def Codec.qGroup : Codec QGroup :=
  (Codec.nat.prod <| Codec.nat.prod <| (Codec.nat.prod Codec.bits).list.prod <| Codec.bits.prod <| (Codec.bits.prod Codec.nat).opt).iso
    (fun x => (x.id, x.index, x.vals, x.poison, x.fault))
    (fun (id, index, vals, poison, fault) => ⟨id, index, vals, poison, fault⟩)

def Codec.stream : Codec Stream :=
  (Codec.bool.prod <| Codec.bool.prod <| Codec.nat.prod <| Codec.nat.prod <| Codec.int.prod <| Codec.int.prod <| Codec.nat.prod <|
   Codec.nat.prod <| Codec.qGroup.list.prod <| Codec.qGroup.list.prod <| Codec.nat.list).iso
    (fun x => (x.store, x.wide, x.base, x.groups, x.gstr, x.lstr, x.used, x.next, x.reading, x.buf, x.asks))
    (fun (store, wide, base, groups, gstr, lstr, used, next, reading, buf, asks) => ⟨store, wide, base, groups, gstr, lstr, used, next,
     reading, buf, asks⟩)

def Codec.liveRecord : Codec LiveRecord :=
  Codec.tagged
    (fun r => match r with
      | .everything => []
      | .parts sa sb bays regs acc => [sa.toNat, sb.toNat, bays.toNat, regs.toNat, acc.toNat])
    (fun l => match l with
      | [sa, sb, bays, regs, acc] => some (.parts (BitVec.ofNat 64 sa) (BitVec.ofNat 64 sb) (BitVec.ofNat 32 bays) (BitVec.ofNat 24 regs) (BitVec.ofNat 8 acc))
      | [] => some .everything
      | _ => none)

def Codec.holdKind : Codec HoldKind :=
  Codec.nat.iso (fun k => match k with | .fault => 0 | .element => 1 | .brk => 2)
    (fun n => match n with | 0 => .fault | 1 => .element | _ => .brk)

def Codec.hold : Codec Hold :=
  (Codec.holdKind.prod <| Codec.bits.prod <| Codec.nat.prod <| Codec.nat.prod <| Codec.nat.prod <| Codec.bits).iso
    (fun x => (x.kind, x.cause, x.addr, x.acc, x.aux, x.pc))
    (fun (kind, cause, addr, acc, aux, pc) => ⟨kind, cause, addr, acc, aux, pc⟩)

def Codec.watch : Codec Watch :=
  (Codec.bool.prod <| Codec.nat.prod <| Codec.nat.prod <| Codec.keyNo.prod <| Codec.bool.prod <| Codec.nat.prod <| Codec.bits.prod <|
   Codec.bool.prod <| Codec.nat.opt).iso
    (fun x => (x.glob, x.addr, x.pa, x.key, x.wide, x.pred, x.value, x.fired, x.arming))
    (fun (glob, addr, pa, key, wide, pred, value, fired, arming) => ⟨glob, addr, pa, key, wide, pred, value, fired, arming⟩)

def Codec.team : Codec Team :=
  (Codec.nat.prod <| Codec.nat.prod <| Codec.nat.prod <| Codec.bool).iso
    (fun x => (x.lead, x.size, x.ordinal, x.broken))
    (fun (lead, size, ordinal, broken) => ⟨lead, size, ordinal, broken⟩)

/-- A saved warp: it is at a flight end, so it has no flight that has begun (R125). -/
def Codec.warp : Codec Warp :=
  (Codec.nat.prod <| Codec.nat.prod <| Codec.wgKey.prod <| Codec.nat.prod <| Codec.nat.prod <| Codec.nat.prod <| Codec.bits.prod <|
   (Codec.nat.prod Codec.bits).list.prod <| (Codec.nat.prod Codec.bits).list.prod <| (Codec.nat.prod Codec.bits).list.prod <|
   (Codec.nat.prod Codec.xReg).list.prod <| (Codec.nat.prod Codec.stream).list.prod <| Codec.bits.prod <| Codec.bits.prod <|
   Codec.bits.prod <| Codec.pcSet.list.prod <| Codec.nat.prod <| Codec.nat.prod <| (Codec.bits.prod Codec.bits).list.prod <|
   Codec.hold.opt.prod <| Codec.bits.opt.prod <| Codec.nat.prod <| Codec.bool.prod <| Codec.bits.prod <| Codec.liveRecord.opt.prod <| (Codec.nat.prod
   Codec.watch).list.prod <| Codec.team.opt.prod <| Codec.nat.list).iso
    (fun x => (x.core, x.idx, x.wg, x.num, x.width, x.pos, x.threads, x.v, x.s, x.m, x.x, x.q, x.mode, x.flags, x.srseq, x.pcs, x.age,
     x.lowRuns, x.sweep, x.hold, x.recorded, x.phase, x.depDone, x.relLanes, x.live, x.watch, x.team, x.regPoison))
    (fun (core, idx, wg, num, width, pos, threads, v, s, m, x, q, mode, flags, srseq, pcs, age, lowRuns, sweep, hold, recorded, phase,
     depDone, relLanes, live, watch, team, regPoison) => ⟨core, idx, wg, num, width, pos, threads, v, s, m, x, q, mode, flags, srseq, pcs, age,
     lowRuns, sweep, [], hold, recorded, phase, depDone, relLanes, live, watch, team, regPoison⟩)

/-! ### Workgroups and the matrix queue -/

def Codec.region : Codec Region :=
  (Codec.bits.prod <| Codec.bits.prod <| Codec.nat.opt).iso
    (fun x => (x.handler, x.cls, x.reg))
    (fun (handler, cls, reg) => ⟨handler, cls, reg⟩)

def Codec.endKind : Codec EndKind :=
  Codec.nat.iso (fun k => match k with | .exit => 0 | .kill => 1 | .fault => 2)
    (fun n => match n with | 0 => .exit | 1 => .kill | _ => .fault)

def Codec.dyadic : Codec Dyadic :=
  (Codec.int.prod <| Codec.int).iso
    (fun x => (x.m, x.e))
    (fun (m, e) => ⟨m, e⟩)

def Codec.tile : Codec Tile :=
  ((Codec.nat.prod Codec.bits).list.prod <| Codec.bool.prod <| Codec.nat.prod <| Codec.bits.list.prod <| Codec.nat.list.prod <|
   Codec.bits.prod <| Codec.bits.prod <| (Codec.nat.prod Codec.nat).list.prod <| (Codec.nat.prod Codec.dyadic).list.prod <|
   (Codec.nat.prod Codec.dyadic).list.prod <| Codec.nat.list.prod <| (Codec.nat.prod Codec.nat).list.prod <| (Codec.nat.prod
   Codec.dyadic).list.prod <| (Codec.nat.prod Codec.dyadic).list.prod <| Codec.nat.list).iso
    (fun x => (x.data, x.zeroed, x.seed, x.pool, x.poison, x.colv, x.rowv, x.runs, x.cc, x.ac, x.nfc, x.rruns, x.cr, x.ar, x.nfr))
    (fun (data, zeroed, seed, pool, poison, colv, rowv, runs, cc, ac, nfc, rruns, cr, ar, nfr) => ⟨data, zeroed, seed, pool, poison,
     colv, rowv, runs, cc, ac, nfc, rruns, cr, ar, nfr⟩)

def Codec.checkColumn : Codec CheckColumn :=
  (Codec.nat.prod <| Codec.nat.prod <| (Codec.nat.prod Codec.dyadic).list.prod <| (Codec.nat.prod Codec.dyadic).list.prod <|
   Codec.nat.list).iso
    (fun x => (x.tile, x.slot, x.sums, x.abss, x.nonfinite))
    (fun (tile, slot, sums, abss, nonfinite) => ⟨tile, slot, sums, abss, nonfinite⟩)

def Codec.workgroup : Codec Workgroup :=
  (Codec.wgKey.prod <| Codec.nat.prod <| (Codec.nat.prod Codec.bits).list.prod <| Codec.nat.list.prod <| (Codec.nat.prod
   Codec.bits).list.prod <| Codec.nat.prod <| Codec.bits.list.prod <| Codec.bits.list.prod <| (Codec.nat.prod Codec.nat).list.prod <|
   Codec.nat.list.prod <| Codec.checkColumn.list.prod <| (Codec.nat.prod Codec.tile).list.prod <| (Codec.nat.prod Codec.bits).list.prod
   <| Codec.nat.prod <| Codec.nat.list.prod <| Codec.region.list.prod <| Codec.bits.prod <| Codec.nat.list.prod <| Codec.nat.opt.prod <|
   Codec.bool.prod <| (Codec.nat.prod Codec.nat).list.prod <| (Codec.nat.prod Codec.nat).list.prod <| Codec.nat.list.prod <|
   Codec.nat.opt.prod <| Codec.endKind.opt.prod <| Codec.bool).iso
    (fun x => (x.key, x.core, x.scratch, x.scratchPoison, x.bay, x.baySeed, x.bayPool, x.tilePool, x.bayAlt, x.bayPoison, x.checks,
     x.tiles, x.scale, x.scaleSeed, x.scalePoison, x.regions, x.infltLimit, x.owed, x.doneAt, x.doneMade, x.locks, x.ends, x.endedIn,
     x.lastCommit, x.ended, x.saved))
    (fun (key, core, scratch, scratchPoison, bay, baySeed, bayPool, tilePool, bayAlt, bayPoison, checks, tiles, scale, scaleSeed,
     scalePoison, regions, infltLimit, owed, doneAt, doneMade, locks, ends, endedIn, lastCommit, ended, saved) => ⟨key, core, scratch,
     scratchPoison, bay, baySeed, bayPool, tilePool, bayAlt, bayPoison, checks, tiles, scale, scaleSeed, scalePoison, regions,
     infltLimit, owed, doneAt, doneMade, locks, ends, endedIn, lastCommit, ended, saved⟩)

def Codec.boundReg : Codec BoundReg :=
  (Codec.bits.prod <| Codec.bits.prod <| Codec.nat.prod <| Codec.nat).iso
    (fun x => (x.lo, x.hi, x.mode, x.hit))
    (fun (lo, hi, mode, hit) => ⟨lo, hi, mode, hit⟩)

def Codec.aSource : Codec ASource :=
  ((Codec.nat.prod Codec.bits).list.alt (Codec.nat.prod Codec.nat)).iso
    (fun a => match a with | .regs b => .inl b | .scratch o n => .inr (o, n))
    (fun x => match x with | .inl b => .regs b | .inr (o, n) => .scratch o n)

def Codec.quarter : Codec Quarter :=
  (Codec.nat.prod <| Codec.nat.prod <| Codec.nat.prod <| Codec.nat.prod <| Codec.bool.prod <| Codec.aSource.prod <| Codec.nat.prod <|
   Codec.bits.opt.prod <| Codec.bits).iso
    (fun x => (x.warp, x.tile, x.band, x.row0, x.zero, x.src, x.asci, x.ts, x.rows))
    (fun (warp, tile, band, row0, zero, src, asci, ts, rows) => ⟨warp, tile, band, row0, zero, src, asci, ts, rows⟩)

/-- A pass or a part of a team pass, or else another entry. -/
def Codec.mWork : Codec MWork :=
  (((Codec.nat.list.prod Codec.quarter.list).alt
    (Codec.nat.list.prod <| Codec.wgKey.prod <| Codec.bits.opt.prod Codec.nat.list)).alt
   (Codec.nat.list.prod <| (Codec.nat.prod Codec.boundReg).opt.prod <| Codec.bits.prod Codec.bits)).partly
    (fun w => match w with
      | .pass b a s c qs => .inl (.inl ([b, a, s, c], qs))
      | .team t a s b c r z l o n i ts ms => .inl (.inr ([t, a, s, b, c, r, z.toNat, o, n, i], l, ts, ms))
      | .scld a i u => .inr ([0, a, i, u], none, 0, 0)
      | .accz m => .inr ([1, m.toNat], none, 0, 0)
      | .accld t a n b k => .inr ([2, t, a, n, b, k], none, 0, 0)
      | .accst t a n d b k x m s => .inr ([3, t, a, n, d, b, k], x, m, s))
    (fun x => match x with
      | .inl (.inl ([b, a, s, c], qs)) => some (.pass b a s c qs)
      | .inl (.inr ([t, a, s, b, c, r, z, o, n, i], l, ts, ms)) => some (.team t a s b c r (z != 0) l o n i ts ms)
      | .inr ([0, a, i, u], _, _, _) => some (.scld a i u)
      | .inr ([1, m], _, _, _) => some (.accz (BitVec.ofNat 8 m))
      | .inr ([2, t, a, n, b, k], _, _, _) => some (.accld t a n b k)
      | .inr ([3, t, a, n, d, b, k], x, m, s) => some (.accst t a n d b k x m s)
      | _ => none)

----

The string "infltLimit" appears in how many lines above? Answer with the number only.

> **Response below**: 3